Monday at the PD is like Monday where you work, unless you’re a lumberjack. Or that beach bum guy who can put you on the fast track to wealth in no time.
[Bob in Toledo tried the new system: “I made two gazillion dollars in just seventeen minutes!! I don’t even have to do the work. My computer does it — selling stuff — I don’t even know what kind of stuff, but stuff on e-Bay and you know — other sites. It’s really cool! I accidentally sold two Philippine hookers to my lawn guy, but heck, mistakes happen.
“Anyway, I’m now this cool dude and I talk like the beach bum guy. I’m so cool. Uh, oh, wait a minute. My bank account just notified me that I made another quadrillion dollars while I was talking to you! Cowabunga!!!”]
No, no, no. Mondays are filled with e-mails and calls about all the tragedies of the weekend. Monday is good for about 100-150 e-mails. They range from neighborhood delinquents to confirmations.
Confirmations range from “my neighbor told me” to “I heard sirens.”
Occasionally I get the “I don’t know what to do with my kid.” I feel your pain.

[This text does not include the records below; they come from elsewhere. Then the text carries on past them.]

/-- A bulk stream descriptor (R244). -/
structure Desc where
  /-- ENABLE [1 bit; R244; 0] -/
  enable : Bool := false
  /-- REMOTE_GID [128 bits; R244; 0] -/
  gid : BitVec 128 := 0
  /-- REMOTE_VA [64 bits; R244; 0] -/
  va : Nat := 0
  /-- REGION_LEN [64 bits; R244; 0] -/
  len : Nat := 0
  /-- RKEY [32 bits; R244; 0] -/
  rkey : Nat := 0
  /-- REMOTE_QPN [24 bits; R244; 0] -/
  qpn : Nat := 0
  /-- START_PSN [24 bits; R244; 0] -/
  psn : Nat := 0
  /-- QP [12 bits; R244; 0] -/
  qp : Nat := 0
  /-- PORT [1 bit; R244; 0] -/
  port : CardId := .ca
  /-- APP_TAG [16 bits; R244; 0] -/
  appTag : Nat := 0
  deriving DecidableEq, Repr, Inhabited
/-- What a command waits for next, or how far it has come. -/
inductive CmdSt where
  | fetched | listWait | deferred | lockWait | lockEntries | zoneWait | aheadWait | allocWait | openWait | fullWait | gcWait | mapWait | held | reading | writing
  | programmed | journal | ackWait | xferWait | admitWait | flushWait | bulk | winnow | done | dropped
  deriving DecidableEq, Repr, Inhabited
/-- Service class (R5). -/
inductive Svc where | bound | weighted | background
  deriving DecidableEq, Repr, Inhabited
/-- What a fetched I/O command is. -/
inductive CmdKind where
  | read | write | append | writeZeroes | dsm | verify | copy | flush | zoneSend | zoneRecv | winnow | digest
  | bulkRead | bulkAppend | other
  deriving DecidableEq, Repr, Inhabited
/-- A piece of a read: one plane page, up to four codewords (R22, R87). -/
structure Piece where
  /-- Command [Nat; R22; DC 0] -/
  cmd : Nat := 0
  /-- Blocks it brings: (LBA, codeword key) [list; R87; empty] -/
  blocks : List (Nat × Nat) := []
  /-- Stripe slot, member position, row [3 × Nat; R87; DC 0] -/
  slot : Nat := 0
  pos : Nat := 0
  row : Nat := 0
  /-- Route: 0 zeros, 1 member, 2 seedbed copy, 3 read-around [2 bits; R71, R91; DC 0] -/
  route : Nat := 0
  /-- Seedbed copies tried [list; R71; empty] -/
  copiesTried : List Nat := []
  /-- Tiers tried and failed [list; R71; empty] -/
  failed : List Tier := []
  /-- Member pieces still to arrive for read-around [list of positions; R91; empty] -/
  members : List Nat := []
  /-- Members asked for [list of positions; R91; empty] -/
  asked : List Nat := []
  /-- Members given up for others [list of positions; R92; empty] -/
  out : List Nat := []
  /-- Decoded and in S16K [1 bit; R22; false] -/
  ready : Bool := false
  /-- Delivered [1 bit; R22; false] -/
  delivered : Bool := false
  /-- Failed: 0 no, 1 uncorrectable, 2 members unavailable [2 bits; R72, R93; 0] -/
  fail : Nat := 0
  /-- Frames deferred for an S16K buffer [Nat; R260; 0] -/
  deferredAt : Option Nat := none
  /-- S16K buffer held [Option; R260; none] -/
  buf : Option Nat := none
  /-- It waits for its turn in the round robin over slices [1 bit; R206; false] -/
  turn : Bool := false
  /-- Cause that delayed it, 1–6 of R58 [3 bits; R58; 6] -/
  cause : Nat := 6
  /-- Data of its blocks where their stripe was freed after its fetch: (codeword key, data, protection information) [list; R141;
  empty] -/
  kept : List (Nat × List Byte × List Byte) := []
  deriving DecidableEq, Repr, Inhabited
/-- A fetched command. -/
structure Cmd where
  /-- Submission entry [64 bytes; R178; DC zero] -/
  e : Sqe := {}
  /-- Kind [enum; R162; DC other] -/
  kind : CmdKind := .other
  /-- State [enum; R170, R172, R207; DC deferred] -/
  st : CmdSt := .deferred
  /-- Slice and generation at fetch [2 × Nat; R200; DC 0] -/
  slice : Nat := 0
  gen : Nat := 0
  /-- Quihar that fetched it [1 bit; R288; DC CA] -/
  card : CardId := .ca
  /-- Owner that executes it [1 bit; R288; DC CA] -/
  owner : CardId := .ca
  /-- OWN_EPOCH it was forwarded with [Option; R288; none] -/
  fwd : Option Nat := none
  /-- Placement class [4 bits; R227; DC 0] -/
  cls : Nat := 0
  /-- Service class in force [2 bits; R227; DC weighted] -/
  svc : Svc := .weighted
  /-- First LBA and blocks [2 × Nat; R185; DC 0] -/
  lba : Nat := 0
  nlb : Nat := 0
  /-- Deadline, absolute count [Option; R49; none] -/
  deadline : Option Nat := none
  /-- Instant of its doorbell, absolute count [Nat; R49; DC 0] -/
  bell : Nat := 0
  /-- Instant of the doorbell that first covered it, from which BOUND_WORST counts [Nat; R58; DC 0] -/
  rang : Nat := 0
  /-- Absolute frame of its fetch [Nat; R177; DC 0] -/
  fetched : Nat := 0
  /-- Order of fetch [Nat; R171; DC 0] -/
  order : Nat := 0
  /-- Absolute frame since which it waits in its state [Nat; R172, R207; DC 0] -/
  since : Nat := 0
  /-- Frames during which admission was stopped for it [Nat; R124; 0] -/
  stoppedFrames : Nat := 0
  /-- Frond that stopped admission [4 bits; R177; DC 0] -/
  stopFrond : Nat := 0
  /-- It has waited under R123, and FULL_WAITS has counted it [1 bit; R131; false] -/
  waited : Bool := false
  /-- Write blocks still to be durable (codeword keys) [list; R112; empty] -/
  cws : List Nat := []
  /-- A first seedbed program has been issued [1 bit; R53, R176; false] -/
  issued : Bool := false
  /-- Read pieces outstanding [list; R22; empty] -/
  pieces : List Nat := []
  /-- Prefixes locked, exclusive or shared [list; R225; empty] -/
  locks : List (Nat × Nat × Bool) := []
  /-- Buffers held: pool and index [list; R256; empty] -/
  bufs : List (Nat × Nat) := []
  /-- Journal records outstanding [Nat; R152; 0] -/
  recs : Nat := 0
  /-- Mirror sequence number its completion is tied to [Option; R286; none] -/
  tied : Option Nat := none
  /-- Deadline fault has been counted; policy applied [Option; R53; none] -/
  missed : Option Nat := none
  /-- Cause that delays all its pieces: 4 takeover, 5 power, 6 none [3 bits; R58, R406, R445; 6] -/
  cause : Nat := 6
  /-- Read data gathered: (LBA, data bytes, PI bytes) [list; R22; empty] -/
  data : List (Nat × List Byte × List Byte) := []
  /-- Status to complete with once media work ends [Option; R53, R161, R249; none] -/
  status : Option (Nat × Nat) := none
  /-- Dword 0 and Dword 1 it completes with [2 × 32 bits; R184; 0] -/
  dw0 : Nat := 0
  dw1 : Nat := 0
  /-- First affected LBA on failure [40 bits; R168; DC 0] -/
  errLba : Nat := 0
  /-- Bulk bytes moved or received [Nat; R253; 0] -/
  moved : Nat := 0
  /-- Winnow program held since fetch [list; R235; empty] -/
  prog : List Byte := []
  /-- Stream descriptor held since fetch [record; R245; clear] -/
  desc : Desc := {}
  /-- Deadline Miss Policy of its slice at fetch [1 bit; R57; 0] -/
  policy : Bool := false
  /-- Its port was reset: it runs on and posts no completion [1 bit; R176; 0] -/
  silent : Bool := false
  /-- Earlier commands a Flush, Zone Reset or Zone Digest waits for [list; R141, R176, R187; empty] -/
  after : List Nat := []
  deriving DecidableEq, Repr, Inhabited

/-- An admin command that ends only after media work: Format NVM, Sanitize, Slice Delete, Slice Reset, Guard Level Change
(R198, R201, R331, R338). -/
structure Job where
  /-- Number of the job: journal records that it waits for carry it [Nat; R464; DC 0] -/
  key : Nat := 0
  /-- The command [64 bytes; R178; DC zero] -/
  e : Sqe := {}
  /-- Its erasing has begun; before that it waits for fetched commands [1 bit; R338; DC true] -/
  begun : Bool := true
  /-- Dword 0 it completes with [32 bits; R184; DC 0] -/
  dw0 : Nat := 0
  deriving DecidableEq, Repr, Inhabited
/-- The share structure (R203). -/
structure Share where
  /-- BOUND_READ_CW [16 bits; R203; 0] -/
  readCw : Nat := 0
  /-- BOUND_WRITE_CW [16 bits; R203; 0] -/
  writeCw : Nat := 0
  /-- BURST [8 bits; R203; 1] -/
  burst : Nat := 1
  /-- BUF_PCT [8 bits; R203; 10] -/
  bufPct : Nat := 10
  /-- WEIGHT [16 bits; R203; 100] -/
  weight : Nat := 100
  /-- RULE_QUOTA [16 bits; R203; 256] -/
  quota : Nat := 256
  deriving DecidableEq, Repr, Inhabited
/-- A queue as the slice image holds it (R211). -/
structure QImage where
  sqid : Nat := 0
  cqid : Nat := 0
  sqSize : Nat := 0
  cqSize : Nat := 0
  sqBase : Nat := 0
  cqBase : Nat := 0
  head : Nat := 0
  tail : Nat := 0
  cqTail : Nat := 0
  cqHead : Nat := 0
  vector : Nat := 0
  phase : Bool := true
  ien : Bool := false
  contig : Bool := true
  frozen : Bool := false
  deriving DecidableEq, Repr, Inhabited
/-- A slice (R192–R215), keyed by slice number. -/
structure Slice where
  /-- STATE: 0 free, 1 active, 2 frozen, 3 resetting, 4 deleting [3 bits; R215; 0, slice 0 active] -/
  st : Nat := 0
  /-- Freeze command waiting for quiet: (port, CID) [Option; R209; none] -/
  waiter : Option (Port × Nat × Nat) := none
  /-- Bound port [1 bit; R193; 0] -/
  port : Port := .h0
  /-- PASID [20 bits; R193; 0] -/
  pasid : Nat := 0
  /-- Generation [16 bits; R199; 0x0000 at manufacture] -/
  gen : BitVec 16 := 0
  /-- Share [64 bytes; R203; defaults of R203] -/
  share : Share := {}
  /-- Share to apply at the next frame boundary [Option; R208; none] -/
  shareNext : Option Share := none
  /-- QPAIRS [8 bits; R193; 0; slice 0 owns no I/O queue limit of its own: DC 64] -/
  qpairs : Nat := 0
  /-- Deadline Miss Policy [1 bit; R57; 0] -/
  policy : Bool := false
  /-- PORT_LOST [1 bit; R210; 0] -/
  portLost : Bool := false
  /-- Queue states at the port loss [list; R210; empty] -/
  lostQs : List QImage := []
  /-- Media key, as the number of its draw; 0 none [512 bits; R197, R334; DC 0] -/
  key : Nat := 0
  /-- SAVE_SEQ [32 bits; R211; 0] -/
  saveSeq : Nat := 0
  /-- The latest image is not stale [1 bit; R212; false] -/
  saveFresh : Bool := false
  /-- Winnow programs by slot [table; R235; empty] -/
  progs : Tbl (List Byte) := []
  /-- Stream descriptors [table of 256; R244; clear] -/
  descs : Tbl Desc := []
  /-- Tokens used from the read and write buckets (0 = full) [2 × Nat; R205; 0] -/
  readUsed : Nat := 0
  writeUsed : Nat := 0
  /-- Reserved codewords charged in this frame, per port for slice 0 alike [2 × Nat; R205; 0] -/
  readResv : Nat := 0
  writeResv : Nat := 0
  /-- Deficit of the round robin at each Quihar [2 × Nat; R206; 0] -/
  deficit : Pair Nat := ⟨0, 0⟩
  /-- Its deficit in the round robin of scans that wait for a stream engine, at each Quihar [2 × Nat; R206, R240; 0] -/
  scanDeficit : Pair Nat := ⟨0, 0⟩
  /-- FETCHED [64 bits; R215; 0] -/
  fetched : Nat := 0
  /-- BOUND_ADMITTED [64 bits; R215; 0] -/
  admitted : Nat := 0
  /-- DEMOTED [64 bits; R215; 0] -/
  demoted : Nat := 0
  /-- MISSES [32 bits; R215; 0] -/
  misses : Nat := 0
  /-- CHANGE_FC [64 bits; R215; 0] -/
  changeFc : Nat := 0
  deriving DecidableEq, Repr, Inhabited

Let me know when you figure it out. I could use the advice.
Like most of you, I hate Mondays. I get up on Monday saying to myself, “Man, I wish it were Saturday again — even Sunday. No, no, Friday night! That was the best!
Ugh, Monday. Well, let’s get on with it then.
There are several expectations for those with police cars that are “take-home” cars. Keep them clean and serviced. Other requirements include not wrecking them, don’t smoke in them, don’t leave chicken wing boxes in the back seat and please don’t speed since your unit number is pasted all over the car (duh). Anyway, I dropped the car for service and walked over to the Starbucks where I pretended to understand the menu.
“I’ll have a small (“tall?”) yes, tall Latte thing on line three there. Whoa, does that say five bucks? Uh, okay, I’ll take a house blend (“Would you like to know what it is sir?”). No, it wouldn’t help. I’ll just wait here in the beginner’s line.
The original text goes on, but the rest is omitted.